The Family Cottage – Inherited Dream or Future Nightmare?

The crisp autumn air isn’t just a reminder that summer is over, but also a signal to an end of cottage season for some.

Most that invest in their own cottage do it with a mind to “keep it in the family.” Watching your kids grow up at the cottage with the thought that you will one day pass it to them to see their own children enjoy it, is a beautiful dream. But the reality is that passing the family cottage to your kids can be more complicated than it seems, and when done incorrectly can turn your idyllic dream into an utter nightmare.

With some clever estate planning you can rest assured that after you’re gone, your family will be swimming in the lake by the cottage, and not swimming in tax-related debt. You see what we did there? You get the point.
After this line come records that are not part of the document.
/-- The vector E word (R268). -/
def VExt.word (e : VExt) : Word :=
  e.disp ++ e.svd ++ e.sva ++ e.svb ++ ofB e.me ++ e.ksel ++ e.rnd ++ ofB e.sat ++ e.wid ++ 0#11

/-- The fields of a vector E word (R268). -/
def VExt.ofWord (w : Word) : VExt :=
  ⟨w.extractLsb' 32 32, w.extractLsb' 28 4, w.extractLsb' 24 4, w.extractLsb' 20 4, w.getLsbD 19, w.extractLsb' 17 2,
    w.extractLsb' 14 3, w.getLsbD 13, w.extractLsb' 11 2⟩

/-- The size code of a load (R262). -/
def LoadSize.code : LoadSize → BitVec 3
  | .i8 => 0 | .n8 => 1 | .i16 => 2 | .n16 => 3 | .i32 => 4 | .n32 => 5 | .d64 => 6

/-- The load size of a code; code 7 is illegal (R262). -/
def LoadSize.ofCode (c : BitVec 3) : Option LoadSize :=
  match c.toNat with
  | 0 => some .i8 | 1 => some .n8 | 2 => some .i16 | 3 => some .n16 | 4 => some .i32 | 5 => some .n32 | 6 => some .d64 | _ => none

/-- The size code of a store (R262). -/
def StoreSize.code : StoreSize → BitVec 3
  | .s8 => 0 | .s16 => 2 | .s32 => 4 | .s64 => 6

/-- The store size of a code; odd codes are illegal (R262). -/
def StoreSize.ofCode (c : BitVec 3) : Option StoreSize :=
  match c.toNat with
  | 0 => some .s8 | 2 => some .s16 | 4 => some .s32 | 6 => some .s64 | _ => none

/-- The code of a branch condition (R263). -/
def BrCond.code : BrCond → BitVec 3
  | .eq => 0 | .ne => 1 | .lt => 2 | .ge => 3 | .ltn => 4 | .gen => 5 | .bs => 6 | .bc => 7

/-- The branch condition of a code (R263). -/
def BrCond.ofCode (c : BitVec 3) : BrCond :=
  match c.toNat with
  | 0 => .eq | 1 => .ne | 2 => .lt | 3 => .ge | 4 => .ltn | 5 => .gen | 6 => .bs | _ => .bc

/-- Majors 0x12 and 0x14: size 0b110, the operation in the low bits of the displacement field (R312). -/
def encW (q : Bool) (major : BitVec 6) (d a : Reg) (op : BitVec 3) : WordDisp → Encoded
  | .base i => ⟨encM 0#2 q major d a 6#3 (i ++ op), none, none⟩
  | .ext i => ⟨encM 1#2 q major d a 6#3 0#12, some (extS (i ++ op) 0#15 false), none⟩

/-- A format A form that accepts a live mask alone (R267). -/
def encL (q : Bool) (major : BitVec 6) (d a b : Reg) (fn : BitVec 11) : Option (BitVec 15) → Encoded
  | none => ⟨encA 0#2 q major d a b fn, none, none⟩
  | some live => ⟨encA 1#2 q major d a b fn, some (extS 0#32 live false), none⟩

/-- A format V instruction: L from the words it carries, fn with the U and X bits (R266, R352). -/
def encVArgs (r : VRow) (g : VArgs) : Encoded :=
  ⟨encV (ofB g.k.isSome ++ ofB g.e.isSome) g.q r.major g.vd g.va g.vb g.ty.code
      (r.fn ||| (ofB g.u ++ 0#7) ||| (0#1 ++ ofB g.x ++ 0#6)),
    g.e.map VExt.word, g.k⟩

/-- The words of an instruction that is not of format V; an event has none. -/
def encodeScalar : Instr → Encoded
  | .add q d a b x => ⟨encA (xl x) q 0x0#6 d a b 0x1#11, xe x, none⟩
  | .sub q d a b x => ⟨encA (xl x) q 0x0#6 d a b 0x2#11, xe x, none⟩
  | .addn q d a b x => ⟨encA (xl x) q 0x0#6 d a b 0x3#11, xe x, none⟩
  | .subn q d a b x => ⟨encA (xl x) q 0x0#6 d a b 0x4#11, xe x, none⟩
  | .mul q d a b x => ⟨encA (xl x) q 0x8#6 d a b 0x1#11, xe x, none⟩
  | .muln q d a b x => ⟨encA (xl x) q 0x8#6 d a b 0x2#11, xe x, none⟩
  | .addSat q d a b => ⟨encA 1#2 q 0x0#6 d a b 0x1#11, some satE, none⟩
  | .subSat q d a b => ⟨encA 1#2 q 0x0#6 d a b 0x2#11, some satE, none⟩
  | .addnSat q d a b => ⟨encA 1#2 q 0x0#6 d a b 0x3#11, some satE, none⟩
  | .subnSat q d a b => ⟨encA 1#2 q 0x0#6 d a b 0x4#11, some satE, none⟩
  | .mulSat q d a b => ⟨encA 1#2 q 0x8#6 d a b 0x1#11, some satE, none⟩
  | .mulnSat q d a b => ⟨encA 1#2 q 0x8#6 d a b 0x2#11, some satE, none⟩
  | .and q d a b => ⟨encA 0#2 q 0x0#6 d a b 0x8#11, none, none⟩
  | .or q d a b => ⟨encA 0#2 q 0x0#6 d a b 0x9#11, none, none⟩
  | .xor q d a b => ⟨encA 0#2 q 0x0#6 d a b 0xA#11, none, none⟩
  | .andn q d a b => ⟨encA 0#2 q 0x0#6 d a b 0xB#11, none, none⟩
  | .orn q d a b => ⟨encA 0#2 q 0x0#6 d a b 0xC#11, none, none⟩
  | .xnor q d a b => ⟨encA 0#2 q 0x0#6 d a b 0xD#11, none, none⟩
  | .sll q d a b => ⟨encA 0#2 q 0x0#6 d a b 0x10#11, none, none⟩
  | .srl q d a b => ⟨encA 0#2 q 0x0#6 d a b 0x11#11, none, none⟩
  | .sra q d a b => ⟨encA 0#2 q 0x0#6 d a b 0x12#11, none, none⟩
  | .rol q d a b => ⟨encA 0#2 q 0x0#6 d a b 0x13#11, none, none⟩
  | .ror q d a b => ⟨encA 0#2 q 0x0#6 d a b 0x14#11, none, none⟩
  | .amake q d a b => ⟨encA 0#2 q 0x0#6 d a b 0x22#11, none, none⟩
  | .aadd q d a b => ⟨encA 0#2 q 0x0#6 d a b 0x23#11, none, none⟩
  | .adiff q d a b => ⟨encA 0#2 q 0x0#6 d a b 0x24#11, none, none⟩
  | .mulh q d a b => ⟨encA 0#2 q 0x8#6 d a b 0x3#11, none, none⟩
  | .mulhn q d a b => ⟨encA 0#2 q 0x8#6 d a b 0x4#11, none, none⟩
  | .div q d a b => ⟨encA 0#2 q 0x8#6 d a b 0x5#11, none, none⟩
  | .divn q d a b => ⟨encA 0#2 q 0x8#6 d a b 0x6#11, none, none⟩
  | .rem q d a b => ⟨encA 0#2 q 0x8#6 d a b 0x7#11, none, none⟩
  | .remn q d a b => ⟨encA 0#2 q 0x8#6 d a b 0x8#11, none, none⟩
  | .bext q d a b => ⟨encA 0#2 q 0x9#6 d a b 0x1#11, none, none⟩
  | .bextn q d a b => ⟨encA 0#2 q 0x9#6 d a b 0x2#11, none, none⟩
  | .bins q d a b => ⟨encA 0#2 q 0x9#6 d a b 0x3#11, none, none⟩
  | .seq q d a b => ⟨encA 0#2 q 0xA#6 d a b 0x1#11, none, none⟩
  | .sne q d a b => ⟨encA 0#2 q 0xA#6 d a b 0x2#11, none, none⟩
  | .slt q d a b => ⟨encA 0#2 q 0xA#6 d a b 0x3#11, none, none⟩
  | .sltn q d a b => ⟨encA 0#2 q 0xA#6 d a b 0x4#11, none, none⟩
  | .cmp q d a b => ⟨encA 0#2 q 0xA#6 d a b 0x5#11, none, none⟩
  | .sel q d a b => ⟨encA 0#2 q 0xA#6 d a b 0x6#11, none, none⟩
  | .min q d a b => ⟨encA 0#2 q 0xA#6 d a b 0x7#11, none, none⟩
  | .max q d a b => ⟨encA 0#2 q 0xA#6 d a b 0x8#11, none, none⟩
  | .minn q d a b => ⟨encA 0#2 q 0xA#6 d a b 0x9#11, none, none⟩
  | .maxn q d a b => ⟨encA 0#2 q 0xA#6 d a b 0xA#11, none, none⟩
  | .putAdd q d a b => ⟨encA 0#2 q 0x15#6 d a b 0x1#11, none, none⟩
  | .putSet q d a b => ⟨encA 0#2 q 0x15#6 d a b 0x2#11, none, none⟩
  | .putFill q d a b => ⟨encA 0#2 q 0x15#6 d a b 0x3#11, none, none⟩
  | .barArr q d a b => ⟨encA 0#2 q 0x18#6 d a b 0x2#11, none, none⟩
  | .barArrf q d a b => ⟨encA 0#2 q 0x18#6 d a b 0x3#11, none, none⟩
  | .barWait q d a b => ⟨encA 0#2 q 0x18#6 d a b 0x4#11, none, none⟩
  | .bcopy q d a b => ⟨encA 0#2 q 0x1A#6 d a b 0x1#11, none, none⟩
  | .spawn q d a b => ⟨encA 0#2 q 0x28#6 d a b 0x1#11, none, none⟩
  | .nwalk q d a b => ⟨encA 0#2 q 0x2A#6 d a b 0x1#11, none, none⟩
  | .nopen q d a b => ⟨encA 0#2 q 0x2A#6 d a b 0x2#11, none, none⟩
  | .nbind q d a b => ⟨encA 0#2 q 0x2A#6 d a b 0x4#11, none, none⟩
  | .nunbind q d a b => ⟨encA 0#2 q 0x2A#6 d a b 0x5#11, none, none⟩
  | .nstat q d a b => ⟨encA 0#2 q 0x2A#6 d a b 0x6#11, none, none⟩
  | .ndup q d a b => ⟨encA 0#2 q 0x2A#6 d a b 0x8#11, none, none⟩
  | .ncreate q d a b => ⟨encA 0#2 q 0x2A#6 d a b 0x9#11, none, none⟩
  | .vsSet q d a b => ⟨encA 0#2 q 0x2B#6 d a b 0x1#11, none, none⟩
  | .vsRed q d a b => ⟨encA 0#2 q 0x2B#6 d a b 0x2#11, none, none⟩
  | .ahdl q d a => ⟨encA 0#2 q 0x0#6 d a 0#4 0x20#11, none, none⟩
  | .aoff q d a => ⟨encA 0#2 q 0x0#6 d a 0#4 0x21#11, none, none⟩
  | .clz q d a => ⟨encA 0#2 q 0x9#6 d a 0#4 0x4#11, none, none⟩
  | .ctz q d a => ⟨encA 0#2 q 0x9#6 d a 0#4 0x5#11, none, none⟩
  | .popc q d a => ⟨encA 0#2 q 0x9#6 d a 0#4 0x6#11, none, none⟩
  | .brev q d a => ⟨encA 0#2 q 0x9#6 d a 0#4 0x7#11, none, none⟩
  | .bswap q d a => ⟨encA 0#2 q 0x9#6 d a 0#4 0x8#11, none, none⟩
  | .nclose q d a => ⟨encA 0#2 q 0x2A#6 d a 0#4 0x3#11, none, none⟩
  | .nrevoke q d a => ⟨encA 0#2 q 0x2A#6 d a 0#4 0x7#11, none, none⟩
  | .vsMark q d a => ⟨encA 0#2 q 0x2B#6 d a 0#4 0x3#11, none, none⟩
  | .vsSt q d a => ⟨encA 0#2 q 0x2B#6 d a 0#4 0x4#11, none, none⟩
  | .vsRejoin q d a => ⟨encA 0#2 q 0x2B#6 d a 0#4 0x5#11, none, none⟩
  | .vsClose q d a => ⟨encA 0#2 q 0x2B#6 d a 0#4 0x6#11, none, none⟩
  | .mm q d a => ⟨encA 0#2 q 0x38#6 d a 0#4 0x1#11, none, none⟩
  | .pjRd q d a => ⟨encA 0#2 q 0x3C#6 d a 0#4 0x6#11, none, none⟩
  | .pjClr q d a => ⟨encA 0#2 q 0x3C#6 d a 0#4 0x7#11, none, none⟩
  | .addi q d a i x => ⟨encI (xl x) q 0x1#6 d a i, xe x, none⟩
  | .addiSat q d a i => ⟨encI 1#2 q 0x1#6 d a i, some satE, none⟩
  | .andi q d a i => ⟨encI 0#2 q 0x2#6 d a i, none, none⟩
  | .ori q d a i => ⟨encI 0#2 q 0x3#6 d a i, none, none⟩
  | .xori q d a i => ⟨encI 0#2 q 0x4#6 d a i, none, none⟩
  | .cmpi q d a i => ⟨encI 0#2 q 0x7#6 d a i, none, none⟩
  | .addiK q d a k x => ⟨encI (2#2 ||| xl x) q 0x1#6 d a 0#15, xe x, some k⟩
  | .addiSatK q d a k => ⟨encI 3#2 q 0x1#6 d a 0#15, some satE, some k⟩
  | .andiK q d a k => ⟨encI 2#2 q 0x2#6 d a 0#15, none, some k⟩
  | .oriK q d a k => ⟨encI 2#2 q 0x3#6 d a 0#15, none, some k⟩
  | .xoriK q d a k => ⟨encI 2#2 q 0x4#6 d a 0#15, none, some k⟩
  | .cmpiK q d a k => ⟨encI 2#2 q 0x7#6 d a 0#15, none, some k⟩
  | .slli q d a h => ⟨encI 0#2 q 0x5#6 d a (0#3 ++ 0#6 ++ h), none, none⟩
  | .srli q d a h => ⟨encI 0#2 q 0x5#6 d a (1#3 ++ 0#6 ++ h), none, none⟩
  | .srai q d a h => ⟨encI 0#2 q 0x5#6 d a (2#3 ++ 0#6 ++ h), none, none⟩
  | .rori q d a h => ⟨encI 0#2 q 0x5#6 d a (3#3 ++ 0#6 ++ h), none, none⟩
  | .li q d i => ⟨encI 0#2 q 0x6#6 d 0#4 i, none, none⟩
  | .liK q d k => ⟨encI 2#2 q 0x6#6 d 0#4 0#15, none, some k⟩
  | .ld q d a z i => ⟨encM 0#2 q 0x10#6 d a z.code i, none, none⟩
  | .ldX q d a z disp => ⟨encM 1#2 q 0x10#6 d a z.code 0#12, some (extS disp 0#15 false), none⟩
  | .st q s a z i => ⟨encM 0#2 q 0x11#6 s a z.code i, none, none⟩
  | .pst q s a z i => ⟨encM 0#2 q 0x16#6 s a z.code i, none, none⟩
  | .stX q s a z disp => ⟨encM 1#2 q 0x11#6 s a z.code 0#12, some (extS disp 0#15 false), none⟩
  | .pstX q s a z disp => ⟨encM 1#2 q 0x16#6 s a z.code 0#12, some (extS disp 0#15 false), none⟩
  | .ldTake q d a i => encW q 0x12#6 d a 0#3 i
  | .ldPeek q d a i => encW q 0x12#6 d a 1#3 i
  | .feRd q d a i => encW q 0x12#6 d a 4#3 i
  | .rsv q d a i => encW q 0x14#6 d a 0#3 i
  | .stGive q s a i => encW q 0x12#6 s a 2#3 i
  | .stFill q s a i => encW q 0x12#6 s a 3#3 i
  | .rls q s a i => encW q 0x14#6 s a 1#3 i
  | .feClr q a i => encW q 0x12#6 0#4 a 5#3 i
  | .rlsN q a i => encW q 0x14#6 0#4 a 2#3 i
  | .amoAdd q d a b w => ⟨encA 0#2 q 0x13#6 d a b (0#2 ++ ofB w ++ 0x1#8), none, none⟩
  | .amoAnd q d a b w => ⟨encA 0#2 q 0x13#6 d a b (0#2 ++ ofB w ++ 0x2#8), none, none⟩
  | .amoOr q d a b w => ⟨encA 0#2 q 0x13#6 d a b (0#2 ++ ofB w ++ 0x3#8), none, none⟩
  | .amoXor q d a b w => ⟨encA 0#2 q 0x13#6 d a b (0#2 ++ ofB w ++ 0x4#8), none, none⟩
  | .amoMin q d a b w => ⟨encA 0#2 q 0x13#6 d a b (0#2 ++ ofB w ++ 0x5#8), none, none⟩
  | .amoMax q d a b w => ⟨encA 0#2 q 0x13#6 d a b (0#2 ++ ofB w ++ 0x6#8), none, none⟩
  | .amoMinn q d a b w => ⟨encA 0#2 q 0x13#6 d a b (0#2 ++ ofB w ++ 0x7#8), none, none⟩
  | .amoMaxn q d a b w => ⟨encA 0#2 q 0x13#6 d a b (0#2 ++ ofB w ++ 0x8#8), none, none⟩
  | .amoSwap q d a b w => ⟨encA 0#2 q 0x13#6 d a b (0#2 ++ ofB w ++ 0x9#8), none, none⟩
  | .amoCas q d a b w => ⟨encA 0#2 q 0x13#6 d a b (0#2 ++ ofB w ++ 0xA#8), none, none⟩
  | .putNc q a b => ⟨encA 0#2 q 0x15#6 0#4 a b 0x4#11, none, none⟩
  | .barInit q a b => ⟨encA 0#2 q 0x18#6 0#4 a b 0x1#11, none, none⟩
  | .fencePut q => ⟨encA 0#2 q 0x17#6 0#4 0#4 0#4 0x1#11, none, none⟩
  | .fencePost q => ⟨encA 0#2 q 0x17#6 0#4 0#4 0#4 0x2#11, none, none⟩
  | .fenceAll q => ⟨encA 0#2 q 0x17#6 0#4 0#4 0#4 0x3#11, none, none⟩
  | .exit q => ⟨encA 0#2 q 0x28#6 0#4 0#4 0#4 0x6#11, none, none⟩
  | .tret q => ⟨encA 0#2 q 0x3C#6 0#4 0#4 0#4 2#11, none, none⟩
  | .brk q => ⟨encA 0#2 q 0x3D#6 0#4 0#4 0#4 0x1#11, none, none⟩
  | .vfence q => ⟨encV 0#2 q 0x36#6 0#4 0#4 0#4 0#3 0x1#8, none, none⟩
  | .cpf q a => ⟨encA 0#2 q 0x17#6 0#4 a 0#4 0x10#11, none, none⟩
  | .cwb q a => ⟨encA 0#2 q 0x17#6 0#4 a 0#4 0x11#11, none, none⟩
  | .cfl q a => ⟨encA 0#2 q 0x17#6 0#4 a 0#4 0x12#11, none, none⟩
  | .join q a => ⟨encA 0#2 q 0x28#6 0#4 a 0#4 0x5#11, none, none⟩
  | .halt q a => ⟨encA 0#2 q 0x3C#6 0#4 a 0#4 0x3#11, none, none⟩
  | .latArm q d a i => ⟨encA 0#2 q 0x19#6 d a 0#4 (0x4#9 ++ i), none, none⟩
  | .latWait q d b => ⟨encA 0#2 q 0x19#6 d 0#4 b 0x20#11, none, none⟩
  | .go q d b => ⟨encA 0#2 q 0x29#6 d 0#4 b 0x1#11, none, none⟩
  | .wfi q d b => ⟨encA 0#2 q 0x3C#6 d 0#4 b 0x4#11, none, none⟩
  | .latClr q i => ⟨encA 0#2 q 0x19#6 0#4 0#4 0#4 (0xC#9 ++ i), none, none⟩
  | .mcclr q i => ⟨encA 0#2 q 0x38#6 0#4 0#4 0#4 (0xC#9 ++ i), none, none⟩
  | .bEq q a b i => ⟨encB 0#2 q 0x20#6 a b 0#3 i, none, none⟩
  | .bNe q a b i => ⟨encB 0#2 q 0x20#6 a b 1#3 i, none, none⟩
  | .bLt q a b i => ⟨encB 0#2 q 0x20#6 a b 2#3 i, none, none⟩
  | .bGe q a b i => ⟨encB 0#2 q 0x20#6 a b 3#3 i, none, none⟩
  | .bLtn q a b i => ⟨encB 0#2 q 0x20#6 a b 4#3 i, none, none⟩
  | .bGen q a b i => ⟨encB 0#2 q 0x20#6 a b 5#3 i, none, none⟩
  | .bBs q a b i => ⟨encB 0#2 q 0x20#6 a b 6#3 i, none, none⟩
  | .bBc q a b i => ⟨encB 0#2 q 0x20#6 a b 7#3 i, none, none⟩
  | .bCondX q a b c disp live => ⟨encB 1#2 q 0x20#6 a b c.code 0#12, some (extS disp live false), none⟩
  | .j q j => ⟨encJ 0#2 q 0x21#6 j, none, none⟩
  | .jX q disp live => ⟨encJ 1#2 q 0x21#6 0#23, some (extS disp live false), none⟩
  | .call q disp live => ⟨encA 1#2 q 0x22#6 0#4 0#4 0#4 3#11, some (extS disp live false), none⟩
  | .jr q a live => encL q 0x22#6 0#4 a 0#4 0x1#11 live
  | .callr q a live => encL q 0x22#6 0#4 a 0#4 0x2#11 live
  | .unfork q a live => encL q 0x28#6 0#4 a 0#4 0x4#11 live
  | .ret q live => encL q 0x22#6 0#4 0#4 0#4 0x4#11 live
  | .lp q a i => ⟨encI 0#2 q 0x23#6 0#4 a i, none, none⟩
  | .spawnc q d a b live => encL q 0x28#6 d a b 0x2#11 live
  | .fork q d a live => encL q 0x28#6 d a 0#4 0x3#11 live
  | .yield q b => ⟨encA 0#2 q 0x29#6 0#4 0#4 b 0x2#11, none, none⟩
  | .tid q d => ⟨encA 0#2 q 0x29#6 d 0#4 0#4 0x3#11, none, none⟩
  | .gtime q d => ⟨encA 0#2 q 0x3C#6 d 0#4 0#4 0x5#11, none, none⟩
  | .ffl q d => ⟨encA 0#2 q 0x3C#6 d 0#4 0#4 0x9#11, none, none⟩
  | .repWait q d => ⟨encV 0#2 q 0x35#6 d 0#4 0#4 0#3 0x2#8, none, none⟩
  | .vbusy q d => ⟨encV 0#2 q 0x36#6 d 0#4 0#4 0#3 0x2#8, none, none⟩
  | .rep q c a => ⟨encV 0#2 q 0x35#6 (0#1 ++ c) a 0#4 0#3 1#8, none, none⟩
  | .kand q k j h => ⟨encV 0#2 q 0x36#6 (0#2 ++ k) (0#2 ++ j) (0#2 ++ h) 0#3 0x10#8, none, none⟩
  | .kor q k j h => ⟨encV 0#2 q 0x36#6 (0#2 ++ k) (0#2 ++ j) (0#2 ++ h) 0#3 0x11#8, none, none⟩
  | .kxor q k j h => ⟨encV 0#2 q 0x36#6 (0#2 ++ k) (0#2 ++ j) (0#2 ++ h) 0#3 0x12#8, none, none⟩
  | .knot q k j => ⟨encV 0#2 q 0x36#6 (0#2 ++ k) (0#2 ++ j) 0#4 0#3 0x13#8, none, none⟩
  | .kset q k a => ⟨encV 0#2 q 0x36#6 (0#2 ++ k) a 0#4 0#3 0x14#8, none, none⟩
  | .kins q k a b => ⟨encV 0#2 q 0x36#6 (0#2 ++ k) a b 0#3 0x15#8, none, none⟩
  | .kext q d k b => ⟨encV 0#2 q 0x36#6 d (0#2 ++ k) b 0#3 0x16#8, none, none⟩
  | .kpop q d k => ⟨encV 0#2 q 0x36#6 d (0#2 ++ k) 0#4 0#3 0x17#8, none, none⟩
  | .mcload q d b i => ⟨encA 0#2 q 0x38#6 d 0#4 b (0x4#9 ++ i), none, none⟩
  | .mcrd q d i => ⟨encA 0#2 q 0x38#6 d 0#4 0#4 (0x8#9 ++ i), none, none⟩
  | .trap q c a e => ⟨encA 0#2 q 0x3C#6 c a e 1#11, none, none⟩
  | .tretX q live => ⟨encA 1#2 q 0x3C#6 0#4 0#4 0#4 2#11, some (extS 0#32 live false), none⟩
  | .kcInv q a s => ⟨encA 0#2 q 0x3C#6 0#4 a (0#2 ++ s) 8#11, none, none⟩
  | .ctlRd q d h n => ⟨encA 0#2 q 0x3C#6 d 0#4 h (1#3 ++ n), none, none⟩
  | .ctlWr q a h n => ⟨encA 0#2 q 0x3C#6 0#4 a h (2#3 ++ n), none, none⟩
  | .ctlSet q a h n => ⟨encA 0#2 q 0x3C#6 0#4 a h (3#3 ++ n), none, none⟩
  | .ctlClr q a h n => ⟨encA 0#2 q 0x3C#6 0#4 a h (4#3 ++ n), none, none⟩
  | .illegalInstruction base => ⟨base, none, none⟩
  | _ => ⟨0#32, none, none⟩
Well, there are a number of ways to minimize tax consequences when passing on your cottage. Each has its pro and cons, and each only works in certain situations.  

First, you can consider gifting the cottage to your child or beneficiary before you die. This let’s you pay the capital gains tax on it, so your estate or your child don’t have to. The drawback? The cottage doesn’t belong to you anymore. Your kid is free to sell it, not invite you over, or even lose it in a messy divorce.   

Second, if you don’t want to lose ownership rights while you are alive, you can gift it in your will. This means your kids or beneficiary will get ownership upon your death. Again, this means that your beneficiary can sell your beloved cottage, and your dreams of having your grandchildren spend summers there may come to nothing. However, even this option will likely attract estate administration tax, which will be paid for by your estate. Death and taxes, am I right?         

Third, you could set up a cottage trust. This will give you some control over the cottage after you’ve passed away. The trust then holds the cottage for the enjoyment of your beneficiaries. You can even allocate funds which can be used to maintain the property. The trust also protects the cottage from any legal disputes that may arise after you’re gone, including bankruptcy, liens and divorce. The catch? When it comes to discretionary trusts, there is what is called a “deemed disposition.” This means that every 21 years capital gains tax becomes payable on the cottage. If there isn’t enough to pay the taxes, the cottage has to be sold.

The above are overly simplified theoretical options for dealing with your cottage. In reality, estate planning is far more complicated and requires legal assistance. 

However, as you can see, you have options. You need to consider what works best in your situation, as it’s not a “one-size fits all.” I mean, you know your family better than we do, so keep them in mind when considering how to estate plan. Let’s put it this way, it’s hard enough for some parents to get their kids to listen to them now, you think it’ll be easier to dictate terms from the grave?